Take your web archives to go with these Archive-It APIs and integrations

October 10th, 2019

by Karl-Rainer Blumenthal, Web Archivist for Archive-It

The web supports delivering information where and when people need it. Web archives can do the same.

Archive-It is a platform that brings together different tools that have been developed to acquire, store, preserve, and share primary source material from the World Wide Web — a kind of “one stop shop” for web archiving tech. More than that though, it is the community of partners who share that infrastructure, shape its development, and build its corpus: nearly 700 organizations and individuals archiving over a petabyte of data across 40 billion (with a b!) URLs since the first pilot partners ran their first web crawls in 2005. Archive-It software and hardware is built to meet the needs that span this scale, but one size rarely fits all.

The goal is to ensure that every Archive-It partner can access, manage, migrate, and represent their web archives where and how they need them. For most, that means using Archive-It’s web application to collect web archives, the Internet Archive’s repository to store and preserve them, and this website to share them. However, partners also have options to preserve original data themselves, to apply custom access layers, to curate the same kinds of data and metadata as the Archive-It web application, and more. To read a high level summary of each, review example use cases, and find detailed documentation and instructions for implementation, start here: Archive-It APIs and integrations.

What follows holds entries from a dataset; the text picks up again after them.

-- ==== Sys2Proof/Tests/Slice0.lean ====
section
/-! SUPPORT. Tests of the model against spec/95_test_vectors.md, each about one step, and a witness for the premises
of every statement. The vectors' names (EC1, W12, RV1, ...) are those of that file; expected values are its own. -/

namespace Sys2Proof.Tests

open Sys2Proof.Machine

/-! ## Helpers -/

/-- The start of spec/95_test_vectors.md section 6: BB = 89 CF BF FF, handles 1 and 2. -/
def controllerAt (cursor : Slot) (phase : Phase) (strobe : Strobe) : Controller where
  th := 1#32
  sh := 2#32
  bb := [(0, 0x89#8), (1, 0xCF#8), (2, 0xBF#8)]
  cursor := cursor
  phase := phase
  pat := 0x89#8
  mask := 0x08#8
  dly := none
  strobe := strobe

/-- A controller at rest. -/
def idleController : Controller := controllerAt 0#2 .idle .high

/-- The state whose controller is `c`, and nothing else happened. -/
def stateOf (c : Controller) : State := { State.reset with life := .active c }

/-- At rest, with a controller. -/
def idleState : State := stateOf idleController

/-- After RELEASE. -/
def releasedState : State := { State.reset with life := .released }

/-- The same state with WNUM read as two's complement. -/
def signed (s : State) : State := { s with cfg := { s.cfg with numSigned := true } }

/-- The start of spec/95_test_vectors.md section 5: BB = 00 00 00 00, cursor 2. -/
def zeroState : State :=
  stateOf { controllerAt 2#2 .idle .high with bb := [(0, 0x00#8), (1, 0x00#8), (2, 0x00#8), (3, 0x00#8)] }

/-- The last event of the trace. -/
def lastEvent : Result → Option Event
  | .next t => t.trace.getLast?
  | .fault _ => none
  | .refused _ => none

/-- The fault mark. -/
def markOf : Result → Option FaultMark
  | .next t => t.fault
  | .fault _ => none
  | .refused _ => none

/-- The controller's element `f`, where there is a controller. -/
def element {α : Type} (f : Controller → α) : Result → Option α
  | .next t =>
    match t.life with
    | .active c => some (f c)
    | .unconstructed => none
    | .released => none
  | .fault _ => none
  | .refused _ => none

/-- The four slots. -/
def slots (c : Controller) : List Byte :=
  [readSlot c.bb 0#2, readSlot c.bb 1#2, readSlot c.bb 2#2, readSlot c.bb 3#2]

/-- The Lean fault of a step that has no next state. -/
def stopOf : Result → Option Fault
  | .next _ => none
  | .fault f => some f
  | .refused _ => none

/-- A state that waits on the call of phase `p`, the call being the last event. -/
def waitingState (p : Phase) (strobe : Strobe) (call : Event) (dly : Option Handle) : State :=
  { stateOf { controllerAt 1#2 p strobe with dly := dly } with trace := [call] }

def waitLowState : State := waitingState .waitLow .unknown (.call 2#32 .strobeLow) none

def waitWriteState : State :=
  waitingState .waitWrite .low (.call 1#32 (.transportWrite [0x89#8, 0x08#8])) none

def waitDelayState : State := waitingState .waitDelay .low (.call 3#32 (.delay 100)) (some 3#32)

def waitHighState : State := waitingState .waitHigh .unknown (.call 2#32 .strobeHigh) none

/-- The state with the answers `as` to come. -/
def answers (s : State) (as : List Answer) : State := { s with inbox := as.map .answer }

/-- A value that each error type has. -/
def pinValue : EP := ⟨0, .inl rfl⟩

def transportValue : ET := ⟨0, .inl rfl⟩

/-! ## Well-formed commands -/

/-- A reserved row's opcode is 0x00 or 0x0A..0xFF (rule R75): 0x09 is REFRESHD's. -/
theorem test_wf_reserved_opcode_is_not_a_command : (Instr.illegalHigh 0x09#8).wf = false := by decide

theorem test_wf_first_reserved : (Instr.illegalHigh 0x0A#8).wf = true := by decide

/-- The length word has 32 bits (rules R71, R73). -/
theorem test_wf_text_too_long (text : List Word) (h : 2 ^ 32 ≤ text.length) : (Instr.wstr text).wf = false := by
  simpa [Instr.wf] using h

/-- Rule R82: a letter table whose U and V differ is no configuration. -/
theorem test_cfg_wf_refuses :
    ({ referenceConfig with letterRom := referenceLetterRom.set 20 0x00#8 } : Config).wf = false := by decide

/-! ## Decoding: the bytes of spec/95_test_vectors.md section 7 and of the command's own section -/

theorem test_decode_encc :
    decode [0x01#8, 0x00#8, 0x00#8, 0x21#8, 0x2A#8] = .command (.encc 0x0000212A#32) [] := by decide

theorem test_decode_encd :
    decode [0x02#8, 0x00#8, 0x00#8, 0x00#8, 0x0A#8] = .command (.encd 10#32) [] := by decide

theorem test_decode_construct :
    decode [0x03#8, 0x00#8, 0x00#8, 0x00#8, 0x05#8, 0x00#8, 0x00#8, 0x00#8, 0x06#8] =
      .command (.construct 5#32 6#32) [] := by decide

theorem test_decode_release : decode [0x04#8] = .command .release [] := by decide

theorem test_decode_wchars :
    decode [0x05#8, 0x00#8, 0x00#8, 0x00#8, 0x31#8, 0x00#8, 0x00#8, 0x00#8, 0x61#8, 0x00#8, 0x00#8, 0x00#8, 0x2D#8,
        0x00#8, 0x00#8, 0x00#8, 0x20#8] =
      .command (.wchars 0x31#32 0x61#32 0x2D#32 0x20#32) [] := by decide

theorem test_decode_wstr :
    decode [0x06#8, 0x00#8, 0x00#8, 0x00#8, 0x02#8, 0x00#8, 0x00#8, 0x00#8, 0x48#8, 0x00#8, 0x00#8, 0x00#8, 0x69#8] =
      .command (.wstr [0x48#32, 0x69#32]) [] := by decide

/-- X8: L = 2 needs 13 bytes, 9 are present. -/
theorem test_decode_wstr_incomplete :
    decode [0x06#8, 0x00#8, 0x00#8, 0x00#8, 0x02#8, 0x00#8, 0x00#8, 0x00#8, 0x41#8] = .incomplete := by decide

theorem test_decode_wnum :
    decode [0x07#8, 0x00#8, 0x00#8, 0x27#8, 0x0F#8] = .command (.wnum 9999#32) [] := by decide

theorem test_decode_refresh : decode [0x08#8] = .command .refresh [] := by decide

theorem test_decode_refreshd :
    decode [0x09#8, 0x00#8, 0x00#8, 0x00#8, 0x03#8] = .command (.refreshd 3#32) [] := by decide

theorem test_decode_illegal_zero : decode [0x00#8] = .command .illegalZero [] := by decide

theorem test_decode_illegal_high : decode [0x0A#8] = .command (.illegalHigh 0x0A#8) [] := by decide

/-- X10, as a whole string. -/
theorem test_decode_all_X10 :
    decodeAll [0x03#8, 0x00#8, 0x00#8, 0x00#8, 0x01#8, 0x00#8, 0x00#8, 0x00#8, 0x02#8, 0x05#8, 0x00#8, 0x00#8, 0x00#8,
        0x31#8, 0x00#8, 0x00#8, 0x00#8, 0x32#8, 0x00#8, 0x00#8, 0x00#8, 0x33#8, 0x00#8, 0x00#8, 0x00#8, 0x34#8] =
      ([.construct 1#32 2#32, .wchars 0x31#32 0x32#32 0x33#32 0x34#32], []) := by decide

/-- X7: WSTR needs its L word first. -/
theorem test_decode_all_X7 : decodeAll [0x06#8, 0x00#8, 0x00#8, 0x00#8] =
    ([], [0x06#8, 0x00#8, 0x00#8, 0x00#8]) := by decide

/-- X13 in the table's numbering of bits: the first byte in bits 7..0. -/
theorem test_table_word_encc : decodeTableWord 40 0x2D00000001 = some (.encc 0x2D#32) := by decide

/-- Operand words of zeros above the bits given. -/
theorem test_table_word_wstr : decodeTableWord 40 0x0100000006 = some (.wstr [0#32]) := by decide

theorem test_table_word_step :
    markOf (step (State.reset.withFetchWord 8 0x0A)) = some (.illegalCommand 0x0A#8) := by decide

/-! ## Encoder -/

/-- EC1. -/
theorem test_encc_digit_low :
    lastEvent (exec (.encc 0x30#32) State.reset) = some (.resp (.okPattern 0xC0#8)) := by decide

/-- EC24: the whole word is compared. -/
theorem test_encc_whole_word :
    lastEvent (exec (.encc 0x130#32) State.reset) = some (.resp (.okPattern 0xFF#8)) := by decide

/-- ED5. -/
theorem test_encd_nine : lastEvent (exec (.encd 9#32) State.reset) = some (.resp (.okPattern 0x90#8)) := by decide

/-- ED8: the operand is unsigned. -/
theorem test_encd_all_ones :
    markOf (exec (.encd 0xFFFFFFFF#32) releasedState) = some (.digitRange 0xFFFFFFFF#32) := by decide

/-- A row of the full map of section 2: 0x50 to 0x5F. -/
theorem test_encode_char_row5 :
    (List.range 16).map (fun k => encodeChar referenceConfig (BitVec.ofNat 32 (0x50 + k))) =
      [0x8C#8, 0x98#8, 0xAF#8, 0x92#8, 0x87#8, 0xC1#8, 0xC1#8, 0xD5#8, 0x89#8, 0x91#8, 0xA4#8, 0xFF#8, 0xFF#8, 0xFF#8,
        0xFF#8, 0xF7#8] := by decide

/-- The row 0x60 to 0x6F: case folding. -/
theorem test_encode_char_row6 :
    (List.range 16).map (fun k => encodeChar referenceConfig (BitVec.ofNat 32 (0x60 + k))) =
      [0xFF#8, 0x88#8, 0x83#8, 0xC6#8, 0xA1#8, 0x86#8, 0x8E#8, 0xC2#8, 0x89#8, 0xCF#8, 0xE1#8, 0x8A#8, 0xC7#8, 0xC8#8,
        0xAB#8, 0xA3#8] := by decide

/-! ## Lifecycle -/

/-- LC5. -/
theorem test_construct_after_release :
    element (fun c => (c.th, c.sh, slots c, c.cursor, c.strobe)) (exec (.construct 5#32 6#32) releasedState) =
      some (5#32, 6#32, [0xFF#8, 0xFF#8, 0xFF#8, 0xFF#8], 0#2, .unknown) := by decide

/-- LC4. -/
theorem test_construct_while_active :
    markOf (exec (.construct 1#32 2#32) idleState) = some (.lifecycle 0x03#8) := by decide

/-- LC2. -/
theorem test_release : lastEvent (exec .release idleState) = some (.resp (.okHandles 1#32 2#32)) := by decide

/-- LC3. -/
theorem test_release_twice : markOf (exec .release releasedState) = some (.lifecycle 0x04#8) := by decide

/-! ## Buffer writes -/

/-- W1. -/
theorem test_wchars_W1 :
    element slots (exec (.wchars 0x31#32 0x61#32 0x2D#32 0x20#32) zeroState) =
      some [0xF9#8, 0x88#8, 0xBF#8, 0xFF#8] := by decide

/-- W6. -/
theorem test_wchars_W6 :
    element slots (exec (.wchars 0x00#32 0xE9#32 0x212A#32 0xFFFFFFFF#32) zeroState) =
      some [0xFF#8, 0xFF#8, 0xFF#8, 0xFF#8] := by decide

/-- W14: the fifth character is consumed and ignored. -/
theorem test_wstr_W14 :
    element slots (exec (.wstr [0x48#32, 0x45#32, 0x4C#32, 0x4C#32, 0x4F#32]) zeroState) =
      some [0x89#8, 0x86#8, 0xC7#8, 0xC7#8] := by decide

/-- W17: the clear happens before the write. -/
theorem test_wstr_W17 :
    element slots (exec (.wstr [0x2D#32]) zeroState) = some [0xBF#8, 0xFF#8, 0xFF#8, 0xFF#8] := by decide

/-- WN6: thousands first. -/
theorem test_wnum_WN6 :
    element slots (exec (.wnum 1234#32) zeroState) = some [0xF9#8, 0xA4#8, 0xB0#8, 0x99#8] := by decide

/-- WN10 and WN11: the word 0x80000000 under both readings. -/
theorem test_wnum_signedness :
    element slots (exec (.wnum 0x80000000#32) zeroState) = some [0x90#8, 0x90#8, 0x90#8, 0x90#8] ∧
    element slots (exec (.wnum 0x80000000#32) (signed zeroState)) = some [0xC0#8, 0xC0#8, 0xC0#8, 0xC0#8] := by
  decide

/-! ## Refresh -/

/-- RV4: cursor 3 wraps; the payload of the step is `[FF, 01]`. -/
theorem test_refresh_wraps :
    element (fun c => (c.pat, c.mask, c.cursor, c.phase)) (exec .refresh (stateOf (controllerAt 3#2 .idle .high))) =
      some (0xFF#8, 0x01#8, 0#2, .waitLow) := by decide

/-- RV12's first call. -/
theorem test_refreshd :
    element (fun c => (c.dly, c.strobe)) (exec (.refreshd 3#32) idleState) = some (some 3#32, .unknown) ∧
    lastEvent (exec (.refreshd 3#32) idleState) = some (.call 2#32 .strobeLow) := by decide

/-- RV1, the answer to StrobeLow. -/
theorem test_answer_low :
    lastEvent (step (answers waitLowState [.ok])) = some (.call 1#32 (.transportWrite [0x89#8, 0x08#8])) := by decide

/-- RV6, the transport's error: the strobe stays low. -/
theorem test_answer_write_error :
    lastEvent (step (answers waitWriteState [.transportErr transportValue])) =
      some (.resp (.transportError transportValue)) ∧
    element (fun c => (c.strobe, c.phase, c.cursor)) (step (answers waitWriteState [.transportErr transportValue])) =
      some (.low, .idle, 1#2) := by decide

/-- RV20: a command while the write is pending; the buffer is unchanged. -/
theorem test_reentered :
    markOf (exec (.wnum 1#32) waitWriteState) = some (.reentered 0x07#8) ∧
    element slots (exec (.wnum 1#32) waitWriteState) = some [0x89#8, 0xCF#8, 0xBF#8, 0xFF#8] := by decide

/-- RV21: the reentry check comes before the digit range. -/
theorem test_reentered_before_range :
    markOf (exec (.encd 10#32) waitLowState) = some (.reentered 0x02#8) := by decide

/-- RV22: the decoder's fault comes first. -/
theorem test_illegal_before_reentered :
    markOf (exec (.illegalHigh 0x0A#8) waitHighState) = some (.illegalCommand 0x0A#8) := by decide
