-- ==== Sys2Proof/Machine/State.lean ====
section
/-! DEFINITION. The state of the JD-3620: one structure per block of section 2.1 of 00_scope.md, the queue of waiting
commands, and three logs of what has left on the links (the model's own, log entry 3). Everything is plain data. -/

namespace Sys2Proof.Machine

/-- No command of this block stops with a fault: the spec gives every command, in every state, an effect, a reply or
a discard, so this type has no value. -/
inductive Fault
  deriving DecidableEq, Repr

/-- The refusals. -/
inductive Refusal where
  /-- Raised by an arm of exec whose command has no meaning yet; safe. No arm does. -/
  | notModelled (mnemonic : String)
  deriving DecidableEq, Repr

/-- The whole part. -/
structure State where
  li : LinkInterface
  cu : CommandUnit
  jt : Vector Job 16
  acct : AccountTable
  pp : PrintPath
  dm : DepositMeter
  st : SheetTracker
  tu : CartridgeUnit
  sp : ScanPath
  kt : Vector KeySlot 64
  ms : MeterStore
  tb : TimeBase
  status : Status
  /-- Draws made of the random generator so far: the model's own counter (log entry 6). -/
  draws : Nat
  /-- Marks sent on the engine link, oldest first, as bytes: the model's own log (log entry 3). -/
  engineOut : List (List Byte)
  /-- Frames the upstream half has finished sending, oldest first, as bytes: the model's own log. -/
  upstreamOut : List (List Byte)
  /-- Requests sent on the cartridge lines, oldest first: the model's own log. -/
  tagOut : List (Fin 4 × List Byte)
  /-- The commands that wait, first in, first out. -/
  pending : List Instr
  deriving DecidableEq, Repr

/-- The part right after power-on reset with a store that nothing has been written to since manufacture: rows 0 and 1 as
manufactured, every other row blank (log entry 1), so every setting is at its default and nothing is loaded. -/
def State.reset : State :=
  { li := { commandQueue := [], bandPosition := none, errors := 0, pathLine := false, sending := none }
    cu := { state := .idle, identity := manufactureRow, identityCondition := .valid }
    jt := Vector.replicate 16 Job.initial
    acct := { records := Vector.replicate 256 Account.blank, prices := Vector.replicate 7 0, postscale := 8,
              session := none }
    pp := { openPage := none, markers := Vector.replicate 16 none, pendingVoid := none, engineReady := false }
    dm := { tables := Vector.replicate 4 ToneTable.default, threshold := 50, accum := none, lastRecord := none }
    st := { entries := [], stray := 0, lastFault := none, pathClear := false }
    tu := { slots := Vector.replicate 4 Cartridge.initial, policy := .strict, lowMark := 100, step := 1048576,
            ring := Vector.replicate 16 none, ringDirty := Vector.replicate 16 false, ringNext := 0,
            masterSecret := some manufactureContent }
    sp := { page := none, announced := none, buffer := [], egress := Vector.replicate 256 EgressEntry.default }
    kt := Vector.replicate 64 (KeySlot.freed 0)
    ms := { memory := [], op := none, latches := List.replicate 64 0, queue := [], held := [], warning := false,
            lock := false, lockUnsaved := false }
    tb := { seconds := 0, accumulator := 0, subSecond := 0, minute := 0, trim := 0,
            channels := #v[Channel.afterPowerOn false (.t1, 120), Channel.afterPowerOn true (.t60, 1),
                           Channel.afterPowerOn true (.t60, 5), Channel.afterPowerOn true (.t60, 60)] }
    status := { flags := 0, mask := 0, sequence := 0, notices := [] }
    draws := 0
    engineOut := []
    upstreamOut := []
    tagOut := []
    pending := [] }

end Sys2Proof.Machine
end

Illustration of Archive-It as a to-go container

Consider this your menu for web archive data and metadata to go: W/ARC files, descriptive and technical metadata, Wayback and full-text search indexes, and much more information about Archive-It partners and their web archive collections. All of this Archive-It data can be retrieved selectively through a web browser, broadly from a command line interface, and automatically with custom scripts. What happens next is up to your imagination. 

The primary way that Archive-It shares data is through application programming interfaces, or “APIs.” And whatever your knowledge and experience with APIs might be, you’ve seen them in action on this website or in the Archive-It web application, where they connect front-end interfaces with the latest data from their backend stores:

Schematic diagram of APIs and how they connect data to the Archive-It web application

A sketch of APIs that connect disparate data stores to the Archive-It web application. Browser icons by Linseed Studio from the Noun Project.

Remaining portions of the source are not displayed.